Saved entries
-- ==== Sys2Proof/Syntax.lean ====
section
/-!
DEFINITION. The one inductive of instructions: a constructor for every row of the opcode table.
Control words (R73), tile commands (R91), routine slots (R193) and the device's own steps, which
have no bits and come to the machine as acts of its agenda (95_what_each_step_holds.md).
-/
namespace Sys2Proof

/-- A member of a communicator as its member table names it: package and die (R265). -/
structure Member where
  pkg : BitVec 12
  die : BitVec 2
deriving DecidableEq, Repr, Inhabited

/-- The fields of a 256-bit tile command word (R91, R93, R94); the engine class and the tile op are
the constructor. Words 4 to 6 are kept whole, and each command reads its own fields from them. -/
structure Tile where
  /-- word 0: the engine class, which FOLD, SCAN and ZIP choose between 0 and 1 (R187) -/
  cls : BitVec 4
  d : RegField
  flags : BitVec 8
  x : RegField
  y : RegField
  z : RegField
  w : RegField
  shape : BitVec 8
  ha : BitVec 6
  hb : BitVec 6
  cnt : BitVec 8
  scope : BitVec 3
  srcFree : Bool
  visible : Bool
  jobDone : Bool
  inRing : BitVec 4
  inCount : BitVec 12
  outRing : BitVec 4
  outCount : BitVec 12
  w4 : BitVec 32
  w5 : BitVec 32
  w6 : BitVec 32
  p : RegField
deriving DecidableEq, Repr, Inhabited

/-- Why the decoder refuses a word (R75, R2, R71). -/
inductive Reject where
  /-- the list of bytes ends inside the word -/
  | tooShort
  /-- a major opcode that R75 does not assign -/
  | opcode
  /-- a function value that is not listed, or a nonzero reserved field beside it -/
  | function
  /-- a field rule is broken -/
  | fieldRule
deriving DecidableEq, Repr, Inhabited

:: The task ::
Check all the records above and select each line where the string "class" is found.

:: Answer space ::
/-- The fields of a 256-bit tile command word (R91, R93, R94); the engine class and the tile op are
  /-- word 0: the engine class, which FOLD, SCAN and ZIP choose between 0 and 1 (R187) -/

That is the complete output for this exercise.